Just then, the CEO of Anime Production chucked the rocky out of the universe and confiscated the booba sword because it's copyright of Raiden Shogun and Genshin. He then magicked the sword to make it disappear into thick air and looked at Baldy. 

"Come with me," he spoke, "I will show you where your toilet seat is." CEO summoned this random 汽车, then pushed Baldy in it before going in himself. He drove the 汽车 to Ashton's Gay Class, then stopped for a gay class and left Baldy stranded in the middle of the road. Luckily for him, there were lots of entertainment services on the car such as YouTube. 
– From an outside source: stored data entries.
/-- The run of 4,096 index positions that a unit falls into (R269). -/
def coalRun (c : SCtx) (r : Run) (u : WUnit) : Nat :=
  match unitKs c (runBag c r) u with
  | k :: _ => (k - (if c.op = 0x0B then 0 else crd (dStart c.words) 1)) / 4096
  | [] => 0

end Sys2Proof.Machine
end

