/-- The elements of a complete unit stored on its targets (R186). -/
def storeElems (s : State) (p : Nat) (f : Flight) (r : Run) (c : SCtx) (u : WUnit) (n : Nat) : State × Bool :=
  let own := ownStore s p f c
  let acc := accumulating c.op c.words
  let i0 := if dPadWrite c.heri c.words && own then ensureIdx s r c n (padKs c) else (s, r, ROut.ok [])
  let all := unitOuts i0.1 p f i0.2.1 c n
  let lostOuts := if u.kind = 2 then
      (unitDsts s p f r c n).filter (fun d => !all.1.any (fun o => o.dst == d))
    else []
  let sv := survivors (fun o => mayCollide c && i0.2.1.seen.contains (seenKey c o)) i0.1.draw all.1
  let outs := if acc then all.1 else sv.2
  let seen := if mayCollide c then (all.1.map (seenKey c)).filter (fun k => !i0.2.1.seen.contains k) else []
  let s := { i0.1 with draw := sv.1 }
  let r := i0.2.1
  let enc := match i0.2.2 with
    | .ok _ => encodeAll s r c (unitTargets s p f c u) outs all.2
    | o => (s, r, o, [])
  let bt := dstTarget s c
  let adds := acc && own && blendable bt.trec.tensor.fmt
  let cs0 := if adds then ensureShards enc.1 p enc.2.1 bt.trec (outs.map (·.dst)) else (enc.1, enc.2.1)
  let s := putRun cs0.1 p cs0.2
  let r := cs0.2
  match enc.2.2.1 with
  | .wait => (s, false)
  | .fail k => (abandonUnit s p f c n k, true)
  | .dead => (abandonUnit s p f c n 99, true)
  | .ok _ =>
    let me := nodeId s
    if u.kind = 2 ∧ outs.isEmpty then
      -- every output is withheld: nothing is stored
      (advanceUnit (loseOutputs s p f c n lostOuts) p f c n, true)
    else if adds && outs.any (fun o => (hallOf s r bt.trec o.dst).isNone) then (abandonUnit s p f c n 6, true)
    else
      let w : UStore :=
        { c := c, n := n, early := streamEarly s c.strm && !acc, recv := (nth f.stages c.j {}).recv, failed := failedUnits r c.j }
      let parts := enc.2.2.2.map (fun t => (t.1, t.2, awayRuns s p f r w t.1 t.2))
      let contribs := if adds then contribsOf s r bt outs else []
      let farC := contribs.filter (fun k => k.node != me && !k.unm)
      let bytes := 120 * ((parts.filter (fun t => !t.1.pools c)).flatMap (fun t => t.2.2)).length + 112 * farC.length
      let blocks := (((parts.filter (fun t => t.1.pools c)).flatMap (fun t => t.2.2)).filter (·.key.isNone)).length
      let handNew := if linkKind s p f c.j = .pool then
          ((handKeys s p f c (outs.map (·.dst))).map (c.j * 2 ^ 40 + ·)).filter (fun k => !r.handBlocks.contains k)
        else []
      let tk := takeBlocks s c.strm r (blocks + handNew.length - r.got)
      let s := putRun tk.1 p tk.2
      let r := tk.2
      if !outboundRoom s p bytes || decide (r.got < blocks + handNew.length) then (s, false)
      else
        let s := if c.op = 0x28 ∧ !r.jopen then writeJournal s f r 1 else s
        let r := { r with handBlocks := r.handBlocks ++ handNew, jopen := r.jopen || c.op == 0x28,
                          got := r.got - blocks - handNew.length, seen := r.seen ++ seen }
        let s := turnBoards (putRun s p r) p c n u
        let y := parts.foldl
          (fun (a : State × Run × Stored × Bool) t =>
            let l := lostTerms t.1 a.1.draw all.1 outs
            let l := if acc || t.1.role = 5 then (a.1.draw, []) else l
            let z := storeTarget { a.1 with draw := l.1 } a.2.1 w t.1 t.2.1 t.2.2 l.2
            -- the stage's own destination gives the count; a handover's only where nothing else is stored
            let primary := !t.1.hand && t.1.role != 5
            (z.1, z.2.1, if primary || (t.1.hand && !own) then { (a.2.2.1.merge z.2.2) with done := z.2.2.done }
              else a.2.2.1.merge z.2.2, a.2.2.2 || primary))
          (s, r, ({} : Stored), false)
        let dup := all.1.length - outs.length
        let whole := acc || y.2.2.1.refused || y.2.2.1.unapplied
        let z := { y.2.2.1 with done := y.2.2.1.done + (if whole then 0 else dup) }
        let g := bt.trec.tensor.fmt
        let bl := if adds then
            let b := blendLocal y.1 y.2.1 c g (contribs.filter (fun k => k.node == me || k.unm)) { z with done := 0 }
            let m := sendAtomics b.1 c n g bt.trec.tensor.table farC b.2.2
            (m.1, b.2.1, m.2)
          else (y.1, y.2.1, z)
        let s := recordPass (putRun bl.1 p bl.2.1) p f c n adds bl.2.2 (linkKind s p f c.j == .board)
        let s := loseOutputs s p f c n lostOuts
        let s := if u.kind = 3 then releaseTable s p else s
        (handOver (advanceUnit s p f c n) p f c n, true)

/-- The unit in load stored (R186), or its MAC step made (log 88): nothing while it is incomplete or must wait for an operand or for room.
The second part says whether anything was done. -/
def storeUnit (s : State) (p : Nat) : State × Bool :=
  let x := getPress s p
  match x.run with
  | none => (s, false)
  | some r =>
    match getFlight s r.fid with
    | none => (s, false)
    | some f =>
      let c := stageCtx s p f r.stage
      let n := r.unit
      let u := unitOf s p f r c n
      if x.state != .run || !r.loading || r.stagedWait || !unitComplete s p r c u n then (s, false)
      else if u.kind = 1 then macUnit s p f r c u n
      else if u.kind = 5 then sendDirect s p f r c n
      else storeElems s p f r c u n

/-! ### Loads -/

/-- The sorting table needed and not fenced: requested, and whether it is held (R260, R269, R273). -/
def holdTable (s : State) (p : Nat) : State × Bool :=
  if (getTable s (terraceOf p)).owner = some p then (s, true) else (requestTable s p, false)

/-- The bags of every group of a POOL's window read (R248); the answer of the first group that is not there yet, or fails. -/
def ensureAllBags (s : State) (r : Run) (c : SCtx) : State × Run × ROut :=
  (List.range (if c.op = 0x0B then poolGroups c else 0)).foldl
    (fun (acc : State × Run × ROut) g => match acc.2.2 with
      | .ok _ => ensureBags acc.1 acc.2.1 c g
      | o => (acc.1, acc.2.1, o))
    (s, r, ROut.ok [])

/-- Index position `k` is an entry of the descriptor: it lies in a bag of the window, for POOL (R248). -/
def namesEntry (c : SCtx) (bag : Nat → Nat × Nat) (k : Nat) : Bool :=
  c.op != 0x0B || (List.range (crd c.ext 1)).any (fun i =>
    let b := bag (crd (dStart c.words) 1 + i)
    decide (b.1 ≤ k) && decide (k < b.1 + b.2))

/-- The rows that the units of an index run fetch, by index position: (position, stage, unit, row), each row of the table once for a unit
(R238). -/
def runRows (s : State) (p : Nat) (f : Flight) (r : Run) (c : SCtx) (run : Nat) : List (Nat × Nat × Nat × Nat) :=
  (allUnits s p f r c).flatMap (fun n =>
    let u := unitOf s p f r c n
    if 1 < u.kind ∨ coalRun c r u ≠ run then []
    else
      let ks := unitKs c (runBag c r) u
      (List.range ks.length).filterMap (fun i =>
        if rowName c r u i = i then some (nth ks i 0, c.j, n, i) else none))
The CEO went back from his Gay Class and drove Baldy 69k miles to a random area which Baldy did not like. It was full of brown trees and black trees and beige trees and white tress and hotpink tresse but they all donot have LEAVESS, only stciks. It gave Baldy shivers, and he almsot saw a...

Oh nO!! Blady HAs been struck by the LIgthningth of Bruh, strikign bdaly with a curse that disallows hinm from typikng properly!!!!!!!!!!!111!!!!!!!1!1!!! 

BruH .. The CEooh did not notice hiiis predickament. Fortunately, Baldy foundeth aaaanne antidote for The Lightning Of Bruh in the glove compartethmenteth, and drnak it. unfortunraetly he was only cured a little, like 10 precnet. Eeeks. Horrible tastign. Eeh. Eh, Baldy's hair started singing NEVER Gonaan GIev You Upp! bork bork! 

The CEO noticed this weird behaviour and snet him to the hopital. At the hopital he was cured so they continued... 

SOon, they reached a building with one window the shape of an armchair.